Saved data entries:
== == ==

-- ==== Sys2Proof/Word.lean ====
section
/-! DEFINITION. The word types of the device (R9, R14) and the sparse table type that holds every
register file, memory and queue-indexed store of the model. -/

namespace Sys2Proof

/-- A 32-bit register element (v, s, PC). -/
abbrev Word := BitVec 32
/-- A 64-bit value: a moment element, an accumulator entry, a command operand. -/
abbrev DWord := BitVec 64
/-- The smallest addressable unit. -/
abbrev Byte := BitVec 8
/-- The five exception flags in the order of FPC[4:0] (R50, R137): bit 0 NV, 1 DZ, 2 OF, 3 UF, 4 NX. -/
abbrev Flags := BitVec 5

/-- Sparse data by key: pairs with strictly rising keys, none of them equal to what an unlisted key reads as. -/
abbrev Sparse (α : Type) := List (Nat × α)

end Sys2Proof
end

== == ==

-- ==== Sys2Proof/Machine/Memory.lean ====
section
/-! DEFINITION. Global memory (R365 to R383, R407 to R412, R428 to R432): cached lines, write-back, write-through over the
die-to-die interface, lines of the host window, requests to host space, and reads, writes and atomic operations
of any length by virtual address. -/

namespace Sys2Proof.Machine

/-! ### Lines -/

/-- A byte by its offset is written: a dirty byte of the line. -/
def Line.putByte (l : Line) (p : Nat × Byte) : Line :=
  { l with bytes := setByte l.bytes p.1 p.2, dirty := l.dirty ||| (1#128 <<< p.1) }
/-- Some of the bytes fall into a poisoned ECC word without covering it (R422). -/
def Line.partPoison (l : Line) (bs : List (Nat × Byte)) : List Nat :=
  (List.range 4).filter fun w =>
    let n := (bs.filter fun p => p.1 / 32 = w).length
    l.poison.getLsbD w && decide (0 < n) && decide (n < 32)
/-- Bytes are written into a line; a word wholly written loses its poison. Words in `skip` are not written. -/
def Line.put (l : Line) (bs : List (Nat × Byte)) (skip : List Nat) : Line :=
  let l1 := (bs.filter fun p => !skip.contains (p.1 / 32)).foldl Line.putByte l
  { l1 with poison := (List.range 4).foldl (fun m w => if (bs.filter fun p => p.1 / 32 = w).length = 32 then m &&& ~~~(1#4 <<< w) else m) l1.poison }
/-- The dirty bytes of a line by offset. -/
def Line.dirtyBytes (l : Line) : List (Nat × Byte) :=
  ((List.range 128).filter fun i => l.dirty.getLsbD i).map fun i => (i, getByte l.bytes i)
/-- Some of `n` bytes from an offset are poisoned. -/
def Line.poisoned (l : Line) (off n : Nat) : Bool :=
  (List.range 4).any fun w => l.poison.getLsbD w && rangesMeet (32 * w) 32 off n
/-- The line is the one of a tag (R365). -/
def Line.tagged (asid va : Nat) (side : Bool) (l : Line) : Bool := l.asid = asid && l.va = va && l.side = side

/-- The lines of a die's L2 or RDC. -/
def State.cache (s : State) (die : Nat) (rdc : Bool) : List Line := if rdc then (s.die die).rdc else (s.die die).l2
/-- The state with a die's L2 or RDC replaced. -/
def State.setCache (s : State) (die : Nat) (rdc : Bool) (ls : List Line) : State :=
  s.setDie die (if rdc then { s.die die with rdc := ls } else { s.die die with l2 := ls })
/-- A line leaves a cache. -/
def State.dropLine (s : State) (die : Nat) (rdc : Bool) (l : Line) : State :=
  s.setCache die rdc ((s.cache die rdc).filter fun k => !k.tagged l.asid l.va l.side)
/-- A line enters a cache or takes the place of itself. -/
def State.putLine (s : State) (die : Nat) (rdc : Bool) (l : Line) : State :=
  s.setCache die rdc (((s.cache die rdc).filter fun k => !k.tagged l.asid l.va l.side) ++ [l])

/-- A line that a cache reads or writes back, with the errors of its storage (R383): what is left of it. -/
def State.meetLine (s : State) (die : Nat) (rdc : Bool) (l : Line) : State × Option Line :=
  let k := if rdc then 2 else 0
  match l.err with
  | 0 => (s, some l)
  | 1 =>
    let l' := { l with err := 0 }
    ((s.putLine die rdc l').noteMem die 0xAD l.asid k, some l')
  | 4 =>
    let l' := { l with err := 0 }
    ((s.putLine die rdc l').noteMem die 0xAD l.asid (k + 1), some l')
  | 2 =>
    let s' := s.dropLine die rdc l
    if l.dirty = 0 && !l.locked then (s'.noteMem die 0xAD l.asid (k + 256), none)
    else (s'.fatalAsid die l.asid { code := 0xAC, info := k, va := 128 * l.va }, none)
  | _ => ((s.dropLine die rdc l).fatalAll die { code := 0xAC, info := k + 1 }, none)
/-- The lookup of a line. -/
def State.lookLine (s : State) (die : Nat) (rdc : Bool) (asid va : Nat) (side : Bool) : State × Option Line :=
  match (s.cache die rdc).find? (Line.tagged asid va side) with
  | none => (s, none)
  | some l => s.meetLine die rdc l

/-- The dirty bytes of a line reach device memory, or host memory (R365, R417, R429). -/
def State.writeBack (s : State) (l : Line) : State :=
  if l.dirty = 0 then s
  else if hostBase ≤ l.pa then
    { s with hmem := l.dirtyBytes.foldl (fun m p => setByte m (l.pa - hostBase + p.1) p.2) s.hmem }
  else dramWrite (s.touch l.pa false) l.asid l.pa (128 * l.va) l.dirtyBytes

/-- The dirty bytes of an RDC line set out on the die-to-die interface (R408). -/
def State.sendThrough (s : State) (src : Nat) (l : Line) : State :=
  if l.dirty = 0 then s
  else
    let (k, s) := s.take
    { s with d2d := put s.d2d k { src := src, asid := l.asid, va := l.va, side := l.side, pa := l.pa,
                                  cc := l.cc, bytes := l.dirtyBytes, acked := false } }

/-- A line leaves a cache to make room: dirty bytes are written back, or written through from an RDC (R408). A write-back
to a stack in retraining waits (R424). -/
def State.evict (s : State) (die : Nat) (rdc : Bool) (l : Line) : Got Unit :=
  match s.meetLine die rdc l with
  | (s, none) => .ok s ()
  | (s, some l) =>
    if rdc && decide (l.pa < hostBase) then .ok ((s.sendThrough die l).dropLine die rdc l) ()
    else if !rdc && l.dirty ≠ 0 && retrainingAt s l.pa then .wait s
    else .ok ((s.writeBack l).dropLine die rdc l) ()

== == ==

### Goal of the exercise
Filter the entries and copy each line with "writes".

### Problem solution
die-to-die interface, lines of the host window, requests to host space, and reads, writes and atomic operations
/-- A line that a cache reads or writes back, with the errors of its storage (R383): what is left of it. -/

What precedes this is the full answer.